* EXERCISE REQUIREMENTS *
Would you reproduce exactly the lines below from the one holding "-- ==== Sys2Proof/Config.lean" through the one holding "opaque Config.opcAt : Fin 16", inclusive, and no others?
---------- DATA EXTRACT ----------
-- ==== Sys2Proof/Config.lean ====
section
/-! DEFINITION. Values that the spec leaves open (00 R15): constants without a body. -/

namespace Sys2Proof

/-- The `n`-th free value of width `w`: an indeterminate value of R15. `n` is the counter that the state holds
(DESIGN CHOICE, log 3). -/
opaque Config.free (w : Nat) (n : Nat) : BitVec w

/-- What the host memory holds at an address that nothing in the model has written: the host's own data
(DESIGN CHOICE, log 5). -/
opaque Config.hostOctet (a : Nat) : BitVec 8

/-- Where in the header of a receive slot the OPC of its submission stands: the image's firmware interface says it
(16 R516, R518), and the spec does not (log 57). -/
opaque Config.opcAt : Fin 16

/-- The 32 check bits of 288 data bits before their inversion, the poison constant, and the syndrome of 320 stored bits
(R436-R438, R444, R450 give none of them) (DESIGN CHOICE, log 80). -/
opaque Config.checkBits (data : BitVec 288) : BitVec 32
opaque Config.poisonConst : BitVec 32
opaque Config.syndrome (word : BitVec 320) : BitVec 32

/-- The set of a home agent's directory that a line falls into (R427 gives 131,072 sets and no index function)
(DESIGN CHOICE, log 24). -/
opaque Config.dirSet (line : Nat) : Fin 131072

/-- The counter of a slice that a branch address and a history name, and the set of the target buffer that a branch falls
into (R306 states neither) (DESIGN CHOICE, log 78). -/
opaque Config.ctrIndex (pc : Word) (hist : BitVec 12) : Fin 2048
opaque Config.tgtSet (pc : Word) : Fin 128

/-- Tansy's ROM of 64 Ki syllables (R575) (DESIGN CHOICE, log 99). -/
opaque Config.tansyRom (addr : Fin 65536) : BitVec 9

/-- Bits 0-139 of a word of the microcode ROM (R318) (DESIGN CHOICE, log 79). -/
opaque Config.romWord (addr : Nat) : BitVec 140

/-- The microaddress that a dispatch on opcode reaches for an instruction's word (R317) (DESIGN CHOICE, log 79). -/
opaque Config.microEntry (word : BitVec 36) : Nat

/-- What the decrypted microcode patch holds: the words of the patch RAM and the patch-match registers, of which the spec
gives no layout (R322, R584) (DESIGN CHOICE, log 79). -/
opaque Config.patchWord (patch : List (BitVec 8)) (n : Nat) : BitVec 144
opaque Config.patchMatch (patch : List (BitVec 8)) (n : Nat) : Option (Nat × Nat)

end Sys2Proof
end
----------
---------- DATA EXTRACT ----------
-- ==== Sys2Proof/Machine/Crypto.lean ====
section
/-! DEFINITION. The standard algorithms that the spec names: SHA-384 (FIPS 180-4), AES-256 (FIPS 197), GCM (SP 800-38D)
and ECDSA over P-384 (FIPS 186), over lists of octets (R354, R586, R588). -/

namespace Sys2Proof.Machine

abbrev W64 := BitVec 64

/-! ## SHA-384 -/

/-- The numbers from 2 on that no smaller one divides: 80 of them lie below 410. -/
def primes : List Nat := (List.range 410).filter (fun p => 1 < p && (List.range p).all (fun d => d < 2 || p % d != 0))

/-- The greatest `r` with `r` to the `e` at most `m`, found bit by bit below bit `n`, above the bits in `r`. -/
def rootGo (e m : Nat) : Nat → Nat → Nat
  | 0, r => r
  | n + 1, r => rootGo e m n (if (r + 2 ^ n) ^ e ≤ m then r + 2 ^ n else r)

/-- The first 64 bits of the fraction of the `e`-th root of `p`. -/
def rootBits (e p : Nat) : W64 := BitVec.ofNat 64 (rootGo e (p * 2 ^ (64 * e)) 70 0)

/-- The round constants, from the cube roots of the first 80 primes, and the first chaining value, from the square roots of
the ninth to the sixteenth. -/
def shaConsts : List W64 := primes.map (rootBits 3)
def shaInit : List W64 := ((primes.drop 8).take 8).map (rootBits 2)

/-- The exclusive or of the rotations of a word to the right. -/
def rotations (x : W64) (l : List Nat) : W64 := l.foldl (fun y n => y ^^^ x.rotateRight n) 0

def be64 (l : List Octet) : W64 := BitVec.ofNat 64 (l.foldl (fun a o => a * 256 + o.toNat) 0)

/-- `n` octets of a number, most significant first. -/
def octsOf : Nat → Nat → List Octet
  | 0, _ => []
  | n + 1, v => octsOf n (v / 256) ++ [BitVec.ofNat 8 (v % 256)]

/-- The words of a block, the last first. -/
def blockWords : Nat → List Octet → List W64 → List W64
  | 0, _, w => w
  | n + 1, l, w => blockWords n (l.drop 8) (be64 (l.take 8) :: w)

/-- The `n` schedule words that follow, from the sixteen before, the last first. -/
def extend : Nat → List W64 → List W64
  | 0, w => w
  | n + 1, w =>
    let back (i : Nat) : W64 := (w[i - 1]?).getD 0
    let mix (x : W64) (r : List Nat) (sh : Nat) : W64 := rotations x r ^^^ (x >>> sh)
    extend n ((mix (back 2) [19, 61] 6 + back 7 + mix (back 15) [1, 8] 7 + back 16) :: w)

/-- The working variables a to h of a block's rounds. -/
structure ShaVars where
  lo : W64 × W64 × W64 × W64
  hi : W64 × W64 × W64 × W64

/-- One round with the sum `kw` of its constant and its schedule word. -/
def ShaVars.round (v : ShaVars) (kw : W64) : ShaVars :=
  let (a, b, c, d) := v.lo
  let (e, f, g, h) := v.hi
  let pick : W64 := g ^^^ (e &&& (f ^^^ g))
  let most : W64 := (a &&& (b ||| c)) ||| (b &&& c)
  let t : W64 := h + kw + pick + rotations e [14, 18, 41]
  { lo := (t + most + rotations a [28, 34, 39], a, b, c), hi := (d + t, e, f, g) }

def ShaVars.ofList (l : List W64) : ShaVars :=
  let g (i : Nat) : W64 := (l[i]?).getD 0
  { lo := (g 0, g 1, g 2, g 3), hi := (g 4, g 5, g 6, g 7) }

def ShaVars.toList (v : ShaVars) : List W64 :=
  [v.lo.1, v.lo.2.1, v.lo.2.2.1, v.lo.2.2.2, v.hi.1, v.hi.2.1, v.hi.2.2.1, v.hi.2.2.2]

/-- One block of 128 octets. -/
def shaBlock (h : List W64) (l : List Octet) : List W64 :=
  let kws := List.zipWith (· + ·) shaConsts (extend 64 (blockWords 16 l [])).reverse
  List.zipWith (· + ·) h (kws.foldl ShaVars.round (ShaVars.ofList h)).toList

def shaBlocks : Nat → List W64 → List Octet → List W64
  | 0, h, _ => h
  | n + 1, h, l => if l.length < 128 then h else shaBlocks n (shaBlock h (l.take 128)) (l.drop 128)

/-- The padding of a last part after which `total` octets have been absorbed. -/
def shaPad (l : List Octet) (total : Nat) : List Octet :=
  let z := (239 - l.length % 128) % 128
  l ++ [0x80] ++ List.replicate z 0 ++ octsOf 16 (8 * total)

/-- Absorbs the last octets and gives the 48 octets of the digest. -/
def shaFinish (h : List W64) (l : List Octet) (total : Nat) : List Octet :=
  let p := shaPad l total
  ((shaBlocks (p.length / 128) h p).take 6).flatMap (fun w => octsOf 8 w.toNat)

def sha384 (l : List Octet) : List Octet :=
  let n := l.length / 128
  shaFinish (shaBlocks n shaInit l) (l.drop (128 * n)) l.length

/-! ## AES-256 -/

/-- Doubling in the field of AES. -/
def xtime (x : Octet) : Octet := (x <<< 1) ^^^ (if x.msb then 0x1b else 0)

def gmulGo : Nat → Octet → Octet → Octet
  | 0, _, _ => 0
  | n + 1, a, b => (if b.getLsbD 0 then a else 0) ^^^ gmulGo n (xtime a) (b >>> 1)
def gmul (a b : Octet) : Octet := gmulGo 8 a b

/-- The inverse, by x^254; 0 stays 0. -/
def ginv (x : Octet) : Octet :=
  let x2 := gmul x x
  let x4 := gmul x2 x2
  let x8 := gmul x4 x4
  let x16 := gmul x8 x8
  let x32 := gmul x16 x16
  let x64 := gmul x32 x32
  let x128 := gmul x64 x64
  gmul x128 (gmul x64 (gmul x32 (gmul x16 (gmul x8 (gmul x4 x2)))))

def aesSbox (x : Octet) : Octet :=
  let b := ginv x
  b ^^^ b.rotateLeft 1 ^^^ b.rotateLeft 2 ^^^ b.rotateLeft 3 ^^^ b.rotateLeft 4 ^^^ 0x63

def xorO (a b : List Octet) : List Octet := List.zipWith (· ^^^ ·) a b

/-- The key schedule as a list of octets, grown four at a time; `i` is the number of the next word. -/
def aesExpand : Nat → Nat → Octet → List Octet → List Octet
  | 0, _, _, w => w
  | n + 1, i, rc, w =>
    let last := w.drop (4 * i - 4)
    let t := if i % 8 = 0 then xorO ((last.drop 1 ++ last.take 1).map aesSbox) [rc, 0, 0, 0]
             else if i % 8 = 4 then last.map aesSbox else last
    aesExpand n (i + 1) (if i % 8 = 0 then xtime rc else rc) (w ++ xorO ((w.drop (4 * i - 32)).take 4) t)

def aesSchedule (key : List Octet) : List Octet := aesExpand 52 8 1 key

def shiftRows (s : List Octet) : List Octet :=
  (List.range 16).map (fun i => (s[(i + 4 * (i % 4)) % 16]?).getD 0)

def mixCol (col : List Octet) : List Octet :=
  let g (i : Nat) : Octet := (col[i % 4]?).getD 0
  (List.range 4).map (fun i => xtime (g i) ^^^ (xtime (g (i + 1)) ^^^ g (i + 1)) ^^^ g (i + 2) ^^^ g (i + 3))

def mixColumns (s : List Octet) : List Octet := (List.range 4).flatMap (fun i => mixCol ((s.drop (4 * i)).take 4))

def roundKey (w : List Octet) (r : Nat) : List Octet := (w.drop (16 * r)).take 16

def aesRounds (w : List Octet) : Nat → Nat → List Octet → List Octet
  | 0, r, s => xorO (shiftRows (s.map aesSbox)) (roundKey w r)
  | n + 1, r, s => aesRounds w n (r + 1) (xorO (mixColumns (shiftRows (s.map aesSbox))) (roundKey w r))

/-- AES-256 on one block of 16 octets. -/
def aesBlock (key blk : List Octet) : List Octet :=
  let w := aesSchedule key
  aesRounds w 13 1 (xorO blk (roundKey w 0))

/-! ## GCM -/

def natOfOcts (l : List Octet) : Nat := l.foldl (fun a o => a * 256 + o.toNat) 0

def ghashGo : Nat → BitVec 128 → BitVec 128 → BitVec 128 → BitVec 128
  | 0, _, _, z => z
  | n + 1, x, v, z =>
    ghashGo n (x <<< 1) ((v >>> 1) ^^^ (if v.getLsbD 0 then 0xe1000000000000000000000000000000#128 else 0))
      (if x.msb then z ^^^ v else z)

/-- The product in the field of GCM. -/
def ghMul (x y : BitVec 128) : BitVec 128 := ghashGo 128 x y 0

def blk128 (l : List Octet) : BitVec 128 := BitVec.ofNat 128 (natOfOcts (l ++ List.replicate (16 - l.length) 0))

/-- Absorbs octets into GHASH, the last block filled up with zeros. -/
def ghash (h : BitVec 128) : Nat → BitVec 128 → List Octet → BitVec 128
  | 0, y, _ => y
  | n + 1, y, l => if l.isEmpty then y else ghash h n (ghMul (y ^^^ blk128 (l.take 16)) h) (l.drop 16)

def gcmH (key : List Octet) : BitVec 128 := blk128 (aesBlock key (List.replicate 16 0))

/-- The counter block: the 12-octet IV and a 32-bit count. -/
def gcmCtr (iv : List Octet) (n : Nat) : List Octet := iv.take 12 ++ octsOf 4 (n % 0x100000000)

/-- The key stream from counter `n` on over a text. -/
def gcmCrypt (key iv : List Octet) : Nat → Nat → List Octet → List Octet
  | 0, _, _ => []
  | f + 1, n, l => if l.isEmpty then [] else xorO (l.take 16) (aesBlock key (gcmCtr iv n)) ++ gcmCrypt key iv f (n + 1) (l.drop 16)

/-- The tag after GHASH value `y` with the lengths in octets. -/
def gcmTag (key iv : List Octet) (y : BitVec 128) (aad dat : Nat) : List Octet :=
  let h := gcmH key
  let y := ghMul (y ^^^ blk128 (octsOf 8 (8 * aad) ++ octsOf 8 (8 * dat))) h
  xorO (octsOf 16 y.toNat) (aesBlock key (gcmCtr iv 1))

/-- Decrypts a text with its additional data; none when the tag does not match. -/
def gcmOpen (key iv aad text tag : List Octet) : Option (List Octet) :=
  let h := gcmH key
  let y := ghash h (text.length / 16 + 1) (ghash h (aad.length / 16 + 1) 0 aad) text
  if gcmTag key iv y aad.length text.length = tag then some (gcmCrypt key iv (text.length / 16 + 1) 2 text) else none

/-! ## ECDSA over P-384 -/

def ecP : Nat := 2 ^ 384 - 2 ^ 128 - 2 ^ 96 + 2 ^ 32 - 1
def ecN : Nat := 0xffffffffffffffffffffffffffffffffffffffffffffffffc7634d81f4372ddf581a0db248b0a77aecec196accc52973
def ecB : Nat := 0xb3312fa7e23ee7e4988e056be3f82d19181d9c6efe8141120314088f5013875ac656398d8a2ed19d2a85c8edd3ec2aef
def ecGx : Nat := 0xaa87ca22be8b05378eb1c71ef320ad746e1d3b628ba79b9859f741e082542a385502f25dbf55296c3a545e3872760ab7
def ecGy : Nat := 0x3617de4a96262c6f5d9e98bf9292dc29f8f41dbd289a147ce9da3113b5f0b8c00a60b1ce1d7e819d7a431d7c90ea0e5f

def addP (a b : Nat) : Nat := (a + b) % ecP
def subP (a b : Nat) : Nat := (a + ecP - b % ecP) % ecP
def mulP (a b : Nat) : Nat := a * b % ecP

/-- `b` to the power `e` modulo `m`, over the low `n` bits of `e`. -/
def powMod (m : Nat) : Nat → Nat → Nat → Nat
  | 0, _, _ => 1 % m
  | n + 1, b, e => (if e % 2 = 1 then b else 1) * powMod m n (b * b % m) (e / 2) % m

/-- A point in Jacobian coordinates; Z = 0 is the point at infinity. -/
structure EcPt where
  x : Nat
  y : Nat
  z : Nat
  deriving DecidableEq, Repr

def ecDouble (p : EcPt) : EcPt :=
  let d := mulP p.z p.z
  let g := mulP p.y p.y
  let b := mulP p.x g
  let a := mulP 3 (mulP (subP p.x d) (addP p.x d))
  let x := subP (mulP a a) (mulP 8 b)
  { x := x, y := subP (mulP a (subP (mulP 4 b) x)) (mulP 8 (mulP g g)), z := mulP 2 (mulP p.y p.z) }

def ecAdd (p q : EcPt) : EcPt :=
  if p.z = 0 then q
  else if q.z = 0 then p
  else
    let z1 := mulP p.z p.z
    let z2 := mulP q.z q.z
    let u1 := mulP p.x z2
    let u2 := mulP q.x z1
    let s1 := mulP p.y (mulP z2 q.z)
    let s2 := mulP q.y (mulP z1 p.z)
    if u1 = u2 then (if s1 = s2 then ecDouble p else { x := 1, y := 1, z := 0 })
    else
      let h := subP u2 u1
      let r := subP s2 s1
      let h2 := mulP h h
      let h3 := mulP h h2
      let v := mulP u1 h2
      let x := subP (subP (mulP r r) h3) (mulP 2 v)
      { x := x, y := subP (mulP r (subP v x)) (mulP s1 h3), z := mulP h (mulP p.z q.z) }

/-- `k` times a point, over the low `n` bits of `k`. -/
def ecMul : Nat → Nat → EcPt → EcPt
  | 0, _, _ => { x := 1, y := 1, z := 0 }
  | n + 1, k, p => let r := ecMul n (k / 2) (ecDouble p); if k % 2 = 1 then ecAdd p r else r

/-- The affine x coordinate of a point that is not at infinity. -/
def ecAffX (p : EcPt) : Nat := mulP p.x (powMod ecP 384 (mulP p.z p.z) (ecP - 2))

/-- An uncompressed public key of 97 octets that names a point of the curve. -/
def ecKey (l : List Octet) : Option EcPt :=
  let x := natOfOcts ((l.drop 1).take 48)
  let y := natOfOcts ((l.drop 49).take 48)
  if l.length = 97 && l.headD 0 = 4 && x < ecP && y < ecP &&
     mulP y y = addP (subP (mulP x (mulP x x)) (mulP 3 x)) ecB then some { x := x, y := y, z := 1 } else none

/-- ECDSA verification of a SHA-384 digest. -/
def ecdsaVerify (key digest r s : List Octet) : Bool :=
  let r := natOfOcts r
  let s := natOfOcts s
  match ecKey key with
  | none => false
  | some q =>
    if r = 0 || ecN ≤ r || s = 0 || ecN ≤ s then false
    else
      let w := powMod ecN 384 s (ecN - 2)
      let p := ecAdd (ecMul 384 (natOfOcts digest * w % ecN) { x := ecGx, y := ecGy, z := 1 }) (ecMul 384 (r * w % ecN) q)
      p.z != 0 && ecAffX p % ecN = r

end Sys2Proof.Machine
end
----------
---------- DATA EXTRACT ----------
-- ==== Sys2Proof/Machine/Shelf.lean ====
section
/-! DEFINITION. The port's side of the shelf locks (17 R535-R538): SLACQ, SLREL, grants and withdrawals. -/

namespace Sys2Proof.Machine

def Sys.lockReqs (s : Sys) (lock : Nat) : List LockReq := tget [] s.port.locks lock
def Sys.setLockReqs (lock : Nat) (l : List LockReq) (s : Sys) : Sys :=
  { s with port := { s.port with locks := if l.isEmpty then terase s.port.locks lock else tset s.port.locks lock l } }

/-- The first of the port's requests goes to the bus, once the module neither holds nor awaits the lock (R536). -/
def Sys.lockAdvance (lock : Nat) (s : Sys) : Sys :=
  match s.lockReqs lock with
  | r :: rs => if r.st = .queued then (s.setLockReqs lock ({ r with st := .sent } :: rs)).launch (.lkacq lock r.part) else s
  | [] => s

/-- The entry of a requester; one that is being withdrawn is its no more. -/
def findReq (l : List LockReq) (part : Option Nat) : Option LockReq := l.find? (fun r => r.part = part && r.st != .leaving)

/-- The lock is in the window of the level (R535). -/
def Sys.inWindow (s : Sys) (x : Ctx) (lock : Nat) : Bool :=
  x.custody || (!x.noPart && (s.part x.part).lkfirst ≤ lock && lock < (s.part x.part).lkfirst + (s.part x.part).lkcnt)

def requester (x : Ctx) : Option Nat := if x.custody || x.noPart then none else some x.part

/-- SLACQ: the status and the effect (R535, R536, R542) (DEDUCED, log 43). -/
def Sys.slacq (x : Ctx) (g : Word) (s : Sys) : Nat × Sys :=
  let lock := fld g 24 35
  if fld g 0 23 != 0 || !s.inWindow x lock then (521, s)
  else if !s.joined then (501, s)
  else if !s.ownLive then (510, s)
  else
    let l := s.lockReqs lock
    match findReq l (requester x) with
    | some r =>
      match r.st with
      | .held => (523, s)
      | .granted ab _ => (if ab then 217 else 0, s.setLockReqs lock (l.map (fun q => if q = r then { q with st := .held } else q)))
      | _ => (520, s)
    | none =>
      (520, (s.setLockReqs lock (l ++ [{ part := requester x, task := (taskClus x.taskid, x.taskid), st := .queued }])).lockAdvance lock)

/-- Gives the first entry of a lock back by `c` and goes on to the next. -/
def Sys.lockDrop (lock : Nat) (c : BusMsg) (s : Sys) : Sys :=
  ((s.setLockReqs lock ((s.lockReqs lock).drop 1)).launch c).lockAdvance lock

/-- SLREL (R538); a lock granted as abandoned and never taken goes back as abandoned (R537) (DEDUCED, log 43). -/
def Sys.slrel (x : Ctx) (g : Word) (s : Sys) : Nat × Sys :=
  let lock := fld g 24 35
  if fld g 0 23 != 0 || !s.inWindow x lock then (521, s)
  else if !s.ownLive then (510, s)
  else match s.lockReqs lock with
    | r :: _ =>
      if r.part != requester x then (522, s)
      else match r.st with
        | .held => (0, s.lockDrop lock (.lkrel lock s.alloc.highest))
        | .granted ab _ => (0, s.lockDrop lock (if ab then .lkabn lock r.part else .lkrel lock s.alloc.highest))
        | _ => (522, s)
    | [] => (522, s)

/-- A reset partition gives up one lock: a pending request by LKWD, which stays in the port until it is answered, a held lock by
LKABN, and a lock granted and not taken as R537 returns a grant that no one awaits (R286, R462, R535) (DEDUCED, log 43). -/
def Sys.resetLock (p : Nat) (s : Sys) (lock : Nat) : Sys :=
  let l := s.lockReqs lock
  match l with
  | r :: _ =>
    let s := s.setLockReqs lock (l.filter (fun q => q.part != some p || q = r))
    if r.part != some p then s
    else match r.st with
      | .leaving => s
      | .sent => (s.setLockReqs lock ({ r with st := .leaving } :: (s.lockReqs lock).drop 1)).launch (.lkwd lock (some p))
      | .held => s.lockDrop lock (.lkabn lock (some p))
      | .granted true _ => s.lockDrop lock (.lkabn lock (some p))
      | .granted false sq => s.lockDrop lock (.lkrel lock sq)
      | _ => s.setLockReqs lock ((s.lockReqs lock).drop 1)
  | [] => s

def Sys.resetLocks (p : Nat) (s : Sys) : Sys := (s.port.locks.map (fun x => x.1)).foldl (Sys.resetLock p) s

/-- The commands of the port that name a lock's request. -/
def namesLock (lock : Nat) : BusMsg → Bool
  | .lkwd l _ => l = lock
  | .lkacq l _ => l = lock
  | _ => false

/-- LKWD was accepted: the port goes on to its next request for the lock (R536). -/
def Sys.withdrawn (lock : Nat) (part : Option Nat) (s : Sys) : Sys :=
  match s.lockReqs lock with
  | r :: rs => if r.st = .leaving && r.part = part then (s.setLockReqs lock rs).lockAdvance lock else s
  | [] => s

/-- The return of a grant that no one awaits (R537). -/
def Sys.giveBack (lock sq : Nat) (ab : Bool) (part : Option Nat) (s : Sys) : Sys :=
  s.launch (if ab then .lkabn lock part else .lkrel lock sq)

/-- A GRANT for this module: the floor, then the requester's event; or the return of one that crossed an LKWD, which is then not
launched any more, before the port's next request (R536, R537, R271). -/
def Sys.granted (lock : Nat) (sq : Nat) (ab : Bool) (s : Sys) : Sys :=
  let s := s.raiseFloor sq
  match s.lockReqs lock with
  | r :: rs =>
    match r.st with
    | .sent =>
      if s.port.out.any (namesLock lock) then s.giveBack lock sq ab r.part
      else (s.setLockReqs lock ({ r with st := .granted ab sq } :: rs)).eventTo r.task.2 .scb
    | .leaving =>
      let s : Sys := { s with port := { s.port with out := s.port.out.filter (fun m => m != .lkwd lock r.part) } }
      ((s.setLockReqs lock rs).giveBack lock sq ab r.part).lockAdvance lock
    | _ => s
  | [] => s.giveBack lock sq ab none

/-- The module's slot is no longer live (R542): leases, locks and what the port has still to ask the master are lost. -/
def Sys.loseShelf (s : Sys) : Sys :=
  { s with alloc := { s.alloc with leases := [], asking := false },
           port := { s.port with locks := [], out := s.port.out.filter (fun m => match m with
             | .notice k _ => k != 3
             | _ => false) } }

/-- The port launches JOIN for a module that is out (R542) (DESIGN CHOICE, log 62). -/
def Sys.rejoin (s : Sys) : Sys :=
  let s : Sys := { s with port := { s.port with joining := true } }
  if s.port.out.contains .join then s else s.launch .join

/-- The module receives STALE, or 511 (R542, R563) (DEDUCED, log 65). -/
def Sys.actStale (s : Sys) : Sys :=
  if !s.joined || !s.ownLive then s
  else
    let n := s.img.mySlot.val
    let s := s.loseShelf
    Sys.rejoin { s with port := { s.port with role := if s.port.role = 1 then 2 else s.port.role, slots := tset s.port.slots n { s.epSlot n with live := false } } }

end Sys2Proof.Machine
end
----------
* EXERCISE ANSWER *
-- ==== Sys2Proof/Config.lean ====
section
/-! DEFINITION. Values that the spec leaves open (00 R15): constants without a body. -/

namespace Sys2Proof

/-- The `n`-th free value of width `w`: an indeterminate value of R15. `n` is the counter that the state holds
(DESIGN CHOICE, log 3). -/
opaque Config.free (w : Nat) (n : Nat) : BitVec w

/-- What the host memory holds at an address that nothing in the model has written: the host's own data
(DESIGN CHOICE, log 5). -/
opaque Config.hostOctet (a : Nat) : BitVec 8

/-- Where in the header of a receive slot the OPC of its submission stands: the image's firmware interface says it
(16 R516, R518), and the spec does not (log 57). -/
opaque Config.opcAt : Fin 16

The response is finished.